- Poster
- Directed by: Imtiaz Ali
- Written by: Imtiaz Ali
- Produced by: Dharmendra
- Starring: Abhay Deol; Ayesha Takia;
- Cinematography: Ravi Yadav
- Edited by: Imtiaz Ali; Shirish Kunder;
- Music by: Sandesh Shandilya
- Production company: Vijayta Films
- Distributed by: Mukta Arts
- Release date: 4 March 2005;
- Running time: 157 minutes
- Country: India
- Language: Hindi

= Socha Na Tha =

2005 Indian film by Imtiaz Ali

Socha Na Tha is a 2005 Indian Hindi-language romantic comedy film directed by Imtiaz Ali, in his directorial debut. The film stars debutant Abhay Deol alongside Ayesha Takia. The film was released on 4 March 2005 and received positive reviews. The film was remade in Telugu as Premante Inthe (2006).

== Plot ==
Viren and Aditi are introduced by their families, but Viren refuses to marry because he wants to marry his girlfriend of three years, Karen. Viren's refusal creates tension between the families, as Aditi's aunt feels insulted. However Viren and Aditi meet by coincidence, bond quickly and Viren invites Aditi to accompany him to Goa – he wants her to find out if his girlfriend Karen loves him or not.

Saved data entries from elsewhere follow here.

-- ==== Sys2Proof/Laws/Keeps/Operands.lean ====
section
/-! SUPPORT. What the operations of Machine/Operands.lean keep: the queue, monotone time, free values and life cycle, and the invariant. -/

namespace Sys2Proof.Machine
open Sys2Proof
set_option linter.all false
set_option Elab.async false

theorem retireRun_keeps {s0 : State} {m : Nat} {pos : Nat} {r : Run} {s : State} (hs : Keeps s0 s) : Keeps s0 (retireRun m pos r s) := by
  unfold retireRun
  try dsimp only
  repeat' first | intro _ | with_reducible first | assumption | apply Keeps.ite | apply State.setMotif_keeps | split | dsimp only

theorem dropRun_keeps {s0 : State} {m : Nat} {pos : Nat} {r : Run} {s : State} (hs : Keeps s0 s) : Keeps s0 (dropRun m pos r s) := by
  unfold dropRun
  try dsimp only
  repeat' first | intro _ | with_reducible first | assumption | apply Keeps.ite | apply retireRun_keeps | apply State.setMotif_keeps | split | dsimp only

end Sys2Proof.Machine
end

In Goa, the two of them grow closer and Karen notices this. Viren realises he has fallen in love with Aditi – however, preparations for his own wedding with Karen are already underway; things get more complicated as he fought very hard to get engaged to Karen because she's a Christian and Viren a Hindu. Despite this, he wants to marry Aditi who has fallen in love with him, too. However, Aditi rejects him out of respect for her aunt and uncle who have engaged her to Mahesh, Aditi's on-and-off boyfriend. After several conversations, Viren finally forgets Aditi, tells the truth to Karen and gets on with his life, feeling miserable.

On the day of Aditi's engagement, Karen meets her and asks her why she is not marrying Viren, now that Viren and Karen have broken up. Karen also tells her that Viren is miserable. Her cousin overhears this conversation and convinces Aditi to elope with Viren, which she does. They apologise to their families and are accepted.

== Cast ==
- Abhay Deol as Viren Oberoi
- Ayesha Takia as Aditi Sahani
- Apoorva Jha as Karen Fernandes
- Sohrab Ardeshir as Karen's father
- Salim Shah as Damodar Malhotra, Aditi's uncle
- Rati Agnihotri as Aditi's aunt
- Sandhya Mridul as Sonal, Aditi's first cousin
- Rajendranath Zutshi as Gopal, Aditi's first cousin
- Kamlesh Gill as Aditi's grandmother
- Suresh Oberoi as Mr. Nirmal Oberoi, Viren's father
- Lushin Dubey as Viren's mother
- Manish Choudhary as Naren, Viren's brother
- Ayesha Jhulka as Namita, Viren's sister-in-law
- Vijay Maurya as Shiva, Viren's friend

==Music==
Songs in order of appearance in the film.

| Title | Singer(s) | Lyricist |
|---|---|---|
| "Zindagi" | Sonu Nigam, Sunidhi Chauhan, Lalit Bhushan | Irshad Kamil |
| "Abhi Abhi Mere Dil Mein" | Sonu Nigam, Sunidhi Chauhan, Kunal Ganjawala | Subrat Sinha |
| "Main Seedhe Saadhe Dhang Se" | KK | Irshad Kamil |
| "Mera Tumhara Kya Rishta Hai" | Sandesh Shandilya | Subrat Sinha |
| "Socha Na Tha" | Sadhana Sargam, Sandesh Shandilya | Irshad Kamil |
| "Na Sahi" | Sandesh Shandilya | Irshad Kamil |
| "O Yara Rab Rus Jane De" | Sonu Nigam, Sanjivani | Irshad Kamil |

== Reception ==
Jaspreet Pandohar of BBC gave the film 3 out of 5 stars, and wrote, "Ali's dialogue and direction is equally engaging and avoids the kind of clichés commonly found in such sugarcoated Bollywood romances". Patcy N of Rediff.com wrote, "The script is good, and the dialogues are nice. The music includes light hummable songs which are choreographed well. Overall, Socha Na Tha is worth a watch." Kaveree Bamzai of India Today also gave the film a positive review, praising the characters and calling the film "surprisingly hip."